# Prompt
Write out the data below exactly, beginning with the first line and ending once the line that has "reset value. -/" is written.

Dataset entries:
########################################
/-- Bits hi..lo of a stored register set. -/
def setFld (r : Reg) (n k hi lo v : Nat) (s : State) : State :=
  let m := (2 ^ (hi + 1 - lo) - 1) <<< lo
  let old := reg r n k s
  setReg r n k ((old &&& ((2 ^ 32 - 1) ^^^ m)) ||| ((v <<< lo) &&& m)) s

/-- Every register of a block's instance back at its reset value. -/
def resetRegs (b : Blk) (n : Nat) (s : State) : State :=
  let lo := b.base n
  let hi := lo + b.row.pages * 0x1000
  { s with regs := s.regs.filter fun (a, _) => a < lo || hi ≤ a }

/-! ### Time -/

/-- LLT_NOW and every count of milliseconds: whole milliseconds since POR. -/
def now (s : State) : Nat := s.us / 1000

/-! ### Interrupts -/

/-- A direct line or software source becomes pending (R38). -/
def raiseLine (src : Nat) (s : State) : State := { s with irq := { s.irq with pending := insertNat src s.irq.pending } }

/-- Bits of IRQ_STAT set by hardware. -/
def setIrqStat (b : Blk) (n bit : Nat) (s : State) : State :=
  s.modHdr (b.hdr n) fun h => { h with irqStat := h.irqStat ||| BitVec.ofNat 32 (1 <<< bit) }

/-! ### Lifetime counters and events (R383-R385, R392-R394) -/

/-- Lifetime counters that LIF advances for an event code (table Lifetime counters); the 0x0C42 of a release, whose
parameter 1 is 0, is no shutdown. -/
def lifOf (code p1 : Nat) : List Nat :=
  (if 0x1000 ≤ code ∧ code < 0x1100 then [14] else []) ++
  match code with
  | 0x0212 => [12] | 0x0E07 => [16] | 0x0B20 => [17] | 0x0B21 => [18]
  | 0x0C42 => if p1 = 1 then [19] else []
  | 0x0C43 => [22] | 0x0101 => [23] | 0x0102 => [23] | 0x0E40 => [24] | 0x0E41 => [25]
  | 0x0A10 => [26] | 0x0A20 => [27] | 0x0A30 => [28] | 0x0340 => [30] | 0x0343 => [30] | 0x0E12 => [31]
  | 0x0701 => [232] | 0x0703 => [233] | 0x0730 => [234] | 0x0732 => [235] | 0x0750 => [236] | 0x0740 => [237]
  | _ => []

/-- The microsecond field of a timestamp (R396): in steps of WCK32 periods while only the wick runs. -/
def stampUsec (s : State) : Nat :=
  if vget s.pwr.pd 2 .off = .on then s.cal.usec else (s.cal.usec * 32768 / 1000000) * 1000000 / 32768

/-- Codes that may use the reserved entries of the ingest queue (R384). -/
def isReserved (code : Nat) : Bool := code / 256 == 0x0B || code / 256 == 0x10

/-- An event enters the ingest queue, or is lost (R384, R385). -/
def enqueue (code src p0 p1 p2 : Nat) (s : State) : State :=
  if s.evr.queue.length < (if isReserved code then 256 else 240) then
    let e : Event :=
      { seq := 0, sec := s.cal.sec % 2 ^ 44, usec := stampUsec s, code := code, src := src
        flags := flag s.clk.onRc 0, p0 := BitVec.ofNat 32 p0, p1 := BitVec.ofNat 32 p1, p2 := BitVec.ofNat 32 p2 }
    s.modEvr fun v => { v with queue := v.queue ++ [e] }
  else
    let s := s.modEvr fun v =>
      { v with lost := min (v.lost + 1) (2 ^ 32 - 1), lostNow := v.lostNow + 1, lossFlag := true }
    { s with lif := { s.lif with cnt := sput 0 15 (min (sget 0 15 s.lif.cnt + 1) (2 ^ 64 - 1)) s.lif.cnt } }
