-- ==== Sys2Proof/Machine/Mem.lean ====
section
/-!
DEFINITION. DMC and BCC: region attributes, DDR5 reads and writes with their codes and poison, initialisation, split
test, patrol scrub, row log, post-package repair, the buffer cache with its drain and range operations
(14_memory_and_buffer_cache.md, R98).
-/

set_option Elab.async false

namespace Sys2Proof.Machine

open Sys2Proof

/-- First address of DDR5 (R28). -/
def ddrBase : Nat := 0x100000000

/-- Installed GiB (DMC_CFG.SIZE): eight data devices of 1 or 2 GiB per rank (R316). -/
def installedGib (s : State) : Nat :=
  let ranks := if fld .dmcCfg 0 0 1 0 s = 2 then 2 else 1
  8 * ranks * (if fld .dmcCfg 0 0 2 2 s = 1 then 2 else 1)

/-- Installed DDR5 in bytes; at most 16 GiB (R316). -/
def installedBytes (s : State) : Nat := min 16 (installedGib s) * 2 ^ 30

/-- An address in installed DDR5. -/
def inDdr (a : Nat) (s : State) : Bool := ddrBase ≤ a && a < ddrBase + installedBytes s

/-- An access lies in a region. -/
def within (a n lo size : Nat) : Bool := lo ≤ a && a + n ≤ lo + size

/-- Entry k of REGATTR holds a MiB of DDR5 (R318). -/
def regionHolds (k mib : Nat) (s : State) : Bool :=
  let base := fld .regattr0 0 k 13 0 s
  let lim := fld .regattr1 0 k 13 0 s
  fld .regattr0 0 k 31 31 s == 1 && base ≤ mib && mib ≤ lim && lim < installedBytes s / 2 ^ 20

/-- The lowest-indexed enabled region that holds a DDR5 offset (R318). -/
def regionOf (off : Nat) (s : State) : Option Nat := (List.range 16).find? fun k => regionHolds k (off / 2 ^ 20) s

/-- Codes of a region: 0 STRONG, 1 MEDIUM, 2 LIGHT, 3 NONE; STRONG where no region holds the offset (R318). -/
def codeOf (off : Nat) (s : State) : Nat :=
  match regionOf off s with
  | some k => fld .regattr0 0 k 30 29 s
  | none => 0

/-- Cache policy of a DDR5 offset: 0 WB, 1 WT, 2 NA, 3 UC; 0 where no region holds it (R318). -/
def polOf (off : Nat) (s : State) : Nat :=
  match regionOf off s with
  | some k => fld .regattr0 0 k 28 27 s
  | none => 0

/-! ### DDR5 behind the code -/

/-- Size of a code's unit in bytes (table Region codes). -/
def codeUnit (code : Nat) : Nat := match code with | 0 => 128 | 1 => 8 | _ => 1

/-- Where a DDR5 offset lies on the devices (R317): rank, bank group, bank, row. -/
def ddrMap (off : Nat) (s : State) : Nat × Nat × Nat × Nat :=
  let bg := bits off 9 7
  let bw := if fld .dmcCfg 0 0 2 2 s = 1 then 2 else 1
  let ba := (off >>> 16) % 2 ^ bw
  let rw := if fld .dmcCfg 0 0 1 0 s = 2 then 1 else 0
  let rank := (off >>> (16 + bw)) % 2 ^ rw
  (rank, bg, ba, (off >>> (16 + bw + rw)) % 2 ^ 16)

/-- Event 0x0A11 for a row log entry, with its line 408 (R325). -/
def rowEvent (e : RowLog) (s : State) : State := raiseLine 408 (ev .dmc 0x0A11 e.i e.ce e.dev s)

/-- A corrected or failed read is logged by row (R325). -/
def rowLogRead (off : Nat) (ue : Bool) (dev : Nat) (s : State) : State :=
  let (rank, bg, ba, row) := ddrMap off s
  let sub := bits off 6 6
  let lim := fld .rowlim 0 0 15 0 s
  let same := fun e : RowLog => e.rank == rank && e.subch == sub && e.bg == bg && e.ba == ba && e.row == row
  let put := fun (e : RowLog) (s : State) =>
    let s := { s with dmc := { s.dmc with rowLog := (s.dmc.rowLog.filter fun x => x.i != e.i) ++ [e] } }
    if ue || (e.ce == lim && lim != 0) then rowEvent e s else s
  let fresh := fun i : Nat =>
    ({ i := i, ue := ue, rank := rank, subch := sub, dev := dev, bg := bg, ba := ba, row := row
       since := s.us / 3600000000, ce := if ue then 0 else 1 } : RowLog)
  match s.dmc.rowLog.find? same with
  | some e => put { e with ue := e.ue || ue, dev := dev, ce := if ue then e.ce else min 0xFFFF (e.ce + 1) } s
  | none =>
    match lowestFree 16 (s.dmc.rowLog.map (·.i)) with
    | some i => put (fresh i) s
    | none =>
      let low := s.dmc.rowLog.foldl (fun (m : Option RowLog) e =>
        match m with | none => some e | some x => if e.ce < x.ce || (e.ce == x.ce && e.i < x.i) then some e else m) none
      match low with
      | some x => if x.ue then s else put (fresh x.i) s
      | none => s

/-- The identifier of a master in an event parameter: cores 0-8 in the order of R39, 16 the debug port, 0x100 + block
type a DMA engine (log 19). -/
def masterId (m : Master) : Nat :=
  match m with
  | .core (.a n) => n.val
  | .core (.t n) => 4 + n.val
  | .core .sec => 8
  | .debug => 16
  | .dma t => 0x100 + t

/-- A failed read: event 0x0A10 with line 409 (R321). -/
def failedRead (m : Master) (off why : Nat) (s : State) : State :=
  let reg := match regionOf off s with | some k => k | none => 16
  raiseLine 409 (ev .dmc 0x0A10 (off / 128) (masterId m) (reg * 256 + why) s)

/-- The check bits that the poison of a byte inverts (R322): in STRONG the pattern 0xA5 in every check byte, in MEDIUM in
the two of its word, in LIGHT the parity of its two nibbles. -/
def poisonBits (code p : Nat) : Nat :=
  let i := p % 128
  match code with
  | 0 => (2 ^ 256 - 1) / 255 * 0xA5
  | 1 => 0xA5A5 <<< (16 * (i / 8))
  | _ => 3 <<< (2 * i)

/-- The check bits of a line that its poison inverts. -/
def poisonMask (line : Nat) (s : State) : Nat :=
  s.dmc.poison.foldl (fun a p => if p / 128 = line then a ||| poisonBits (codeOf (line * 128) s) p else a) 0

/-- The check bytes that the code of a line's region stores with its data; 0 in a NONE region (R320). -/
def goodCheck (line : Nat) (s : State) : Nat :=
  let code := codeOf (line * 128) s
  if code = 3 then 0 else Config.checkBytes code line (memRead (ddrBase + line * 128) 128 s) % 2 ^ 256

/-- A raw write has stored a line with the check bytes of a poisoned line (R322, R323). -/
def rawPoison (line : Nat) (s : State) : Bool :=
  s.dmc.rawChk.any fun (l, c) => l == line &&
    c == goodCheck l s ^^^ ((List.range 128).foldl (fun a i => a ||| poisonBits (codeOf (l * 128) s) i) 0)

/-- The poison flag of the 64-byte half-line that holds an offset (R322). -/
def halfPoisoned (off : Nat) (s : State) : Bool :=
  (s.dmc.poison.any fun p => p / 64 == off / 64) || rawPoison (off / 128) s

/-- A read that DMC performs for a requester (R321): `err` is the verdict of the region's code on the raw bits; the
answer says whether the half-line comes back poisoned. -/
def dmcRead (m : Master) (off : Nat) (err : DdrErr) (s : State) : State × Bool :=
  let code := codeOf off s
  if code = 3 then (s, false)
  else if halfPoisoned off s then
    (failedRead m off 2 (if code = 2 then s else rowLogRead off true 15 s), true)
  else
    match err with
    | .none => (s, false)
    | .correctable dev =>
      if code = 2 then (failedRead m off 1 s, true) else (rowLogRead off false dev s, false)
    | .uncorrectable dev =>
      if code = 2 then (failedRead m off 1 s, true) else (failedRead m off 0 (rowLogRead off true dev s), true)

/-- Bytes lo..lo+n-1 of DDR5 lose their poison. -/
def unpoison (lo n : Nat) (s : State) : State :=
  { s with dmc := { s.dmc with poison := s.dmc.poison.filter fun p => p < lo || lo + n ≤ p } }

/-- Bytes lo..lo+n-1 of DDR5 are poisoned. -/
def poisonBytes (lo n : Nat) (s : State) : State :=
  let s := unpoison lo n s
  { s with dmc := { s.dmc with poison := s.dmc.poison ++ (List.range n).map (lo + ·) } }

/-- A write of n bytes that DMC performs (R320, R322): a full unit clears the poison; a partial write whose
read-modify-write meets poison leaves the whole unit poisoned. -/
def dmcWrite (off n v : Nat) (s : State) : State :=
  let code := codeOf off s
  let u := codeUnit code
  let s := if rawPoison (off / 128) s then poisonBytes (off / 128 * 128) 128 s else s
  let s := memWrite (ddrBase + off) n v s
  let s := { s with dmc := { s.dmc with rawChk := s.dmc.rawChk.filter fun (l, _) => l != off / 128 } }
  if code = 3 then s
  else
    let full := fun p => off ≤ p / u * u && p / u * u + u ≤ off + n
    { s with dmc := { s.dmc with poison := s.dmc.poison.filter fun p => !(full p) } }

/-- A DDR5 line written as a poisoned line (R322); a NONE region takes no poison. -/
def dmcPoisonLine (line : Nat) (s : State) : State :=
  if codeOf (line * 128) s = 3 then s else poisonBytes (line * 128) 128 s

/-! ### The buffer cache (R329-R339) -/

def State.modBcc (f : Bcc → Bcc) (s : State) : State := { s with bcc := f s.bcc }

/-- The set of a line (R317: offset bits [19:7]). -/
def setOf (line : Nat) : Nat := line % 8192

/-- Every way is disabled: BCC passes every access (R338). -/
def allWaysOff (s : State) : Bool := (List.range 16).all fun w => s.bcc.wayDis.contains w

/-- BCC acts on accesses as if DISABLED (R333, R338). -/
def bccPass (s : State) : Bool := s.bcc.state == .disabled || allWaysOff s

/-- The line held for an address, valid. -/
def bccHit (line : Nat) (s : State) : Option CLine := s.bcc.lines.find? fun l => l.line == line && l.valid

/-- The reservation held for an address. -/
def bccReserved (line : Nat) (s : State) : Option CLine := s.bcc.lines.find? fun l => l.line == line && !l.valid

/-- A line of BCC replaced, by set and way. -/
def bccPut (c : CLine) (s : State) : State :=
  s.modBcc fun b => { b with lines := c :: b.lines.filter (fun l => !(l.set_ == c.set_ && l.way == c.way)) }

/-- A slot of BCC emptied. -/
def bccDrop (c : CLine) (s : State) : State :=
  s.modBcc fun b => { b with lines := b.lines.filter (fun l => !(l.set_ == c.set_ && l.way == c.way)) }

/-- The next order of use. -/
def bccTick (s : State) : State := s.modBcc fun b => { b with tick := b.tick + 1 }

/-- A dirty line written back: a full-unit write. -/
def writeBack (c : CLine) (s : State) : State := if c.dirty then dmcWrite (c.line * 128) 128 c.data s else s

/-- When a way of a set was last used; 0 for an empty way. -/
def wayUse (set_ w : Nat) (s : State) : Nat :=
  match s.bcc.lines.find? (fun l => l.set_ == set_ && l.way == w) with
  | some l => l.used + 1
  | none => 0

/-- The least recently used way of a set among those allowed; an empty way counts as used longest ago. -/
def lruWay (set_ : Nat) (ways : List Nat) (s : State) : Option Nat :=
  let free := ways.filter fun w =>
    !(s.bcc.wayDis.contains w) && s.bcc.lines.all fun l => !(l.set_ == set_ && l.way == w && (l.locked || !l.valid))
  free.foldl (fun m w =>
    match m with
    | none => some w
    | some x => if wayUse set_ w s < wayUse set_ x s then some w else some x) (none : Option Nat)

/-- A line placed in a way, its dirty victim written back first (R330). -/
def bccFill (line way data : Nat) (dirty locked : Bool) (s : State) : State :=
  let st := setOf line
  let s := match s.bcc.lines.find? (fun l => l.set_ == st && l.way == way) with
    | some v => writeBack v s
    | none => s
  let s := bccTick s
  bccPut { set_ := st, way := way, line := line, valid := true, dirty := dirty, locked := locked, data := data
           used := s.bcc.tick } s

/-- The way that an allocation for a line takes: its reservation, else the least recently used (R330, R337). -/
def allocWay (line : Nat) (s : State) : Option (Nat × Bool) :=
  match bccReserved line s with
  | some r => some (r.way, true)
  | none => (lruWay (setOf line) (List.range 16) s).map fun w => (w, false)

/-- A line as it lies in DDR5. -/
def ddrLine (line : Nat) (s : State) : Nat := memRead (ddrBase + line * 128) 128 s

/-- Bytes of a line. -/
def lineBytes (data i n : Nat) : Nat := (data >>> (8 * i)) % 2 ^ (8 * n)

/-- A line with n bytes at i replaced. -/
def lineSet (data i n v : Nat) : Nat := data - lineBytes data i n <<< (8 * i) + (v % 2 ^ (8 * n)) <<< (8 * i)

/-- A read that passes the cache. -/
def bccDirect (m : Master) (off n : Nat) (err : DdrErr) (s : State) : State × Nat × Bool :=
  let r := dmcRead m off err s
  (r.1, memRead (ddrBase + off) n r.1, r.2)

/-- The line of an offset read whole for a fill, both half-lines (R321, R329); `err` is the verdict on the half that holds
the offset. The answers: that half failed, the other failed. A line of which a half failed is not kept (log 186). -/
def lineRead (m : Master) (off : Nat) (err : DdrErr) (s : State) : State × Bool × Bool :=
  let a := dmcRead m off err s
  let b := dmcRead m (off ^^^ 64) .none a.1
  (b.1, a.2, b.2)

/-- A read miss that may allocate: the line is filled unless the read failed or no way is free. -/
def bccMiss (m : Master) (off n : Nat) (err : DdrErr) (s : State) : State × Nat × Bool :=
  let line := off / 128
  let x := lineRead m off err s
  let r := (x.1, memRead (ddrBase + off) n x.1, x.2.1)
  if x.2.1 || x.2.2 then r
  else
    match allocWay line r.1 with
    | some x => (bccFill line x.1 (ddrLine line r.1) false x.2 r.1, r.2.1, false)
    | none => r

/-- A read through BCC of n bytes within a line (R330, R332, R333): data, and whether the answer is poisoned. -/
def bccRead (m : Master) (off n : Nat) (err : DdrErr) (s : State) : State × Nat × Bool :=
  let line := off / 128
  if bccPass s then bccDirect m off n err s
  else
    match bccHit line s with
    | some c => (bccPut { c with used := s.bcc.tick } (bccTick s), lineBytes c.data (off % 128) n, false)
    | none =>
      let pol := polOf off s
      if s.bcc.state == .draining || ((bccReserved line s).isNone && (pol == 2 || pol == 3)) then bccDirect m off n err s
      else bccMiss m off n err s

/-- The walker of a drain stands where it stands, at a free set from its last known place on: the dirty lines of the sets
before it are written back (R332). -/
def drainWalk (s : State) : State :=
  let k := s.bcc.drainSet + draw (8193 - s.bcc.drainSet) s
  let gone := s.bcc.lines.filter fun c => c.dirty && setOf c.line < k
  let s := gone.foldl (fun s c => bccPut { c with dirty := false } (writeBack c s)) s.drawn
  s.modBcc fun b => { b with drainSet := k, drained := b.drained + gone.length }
########################################
# Written answer
/-- Bits hi..lo of a stored register set. -/
def setFld (r : Reg) (n k hi lo v : Nat) (s : State) : State :=
  let m := (2 ^ (hi + 1 - lo) - 1) <<< lo
  let old := reg r n k s
  setReg r n k ((old &&& ((2 ^ 32 - 1) ^^^ m)) ||| ((v <<< lo) &&& m)) s

/-- Every register of a block's instance back at its reset value. -/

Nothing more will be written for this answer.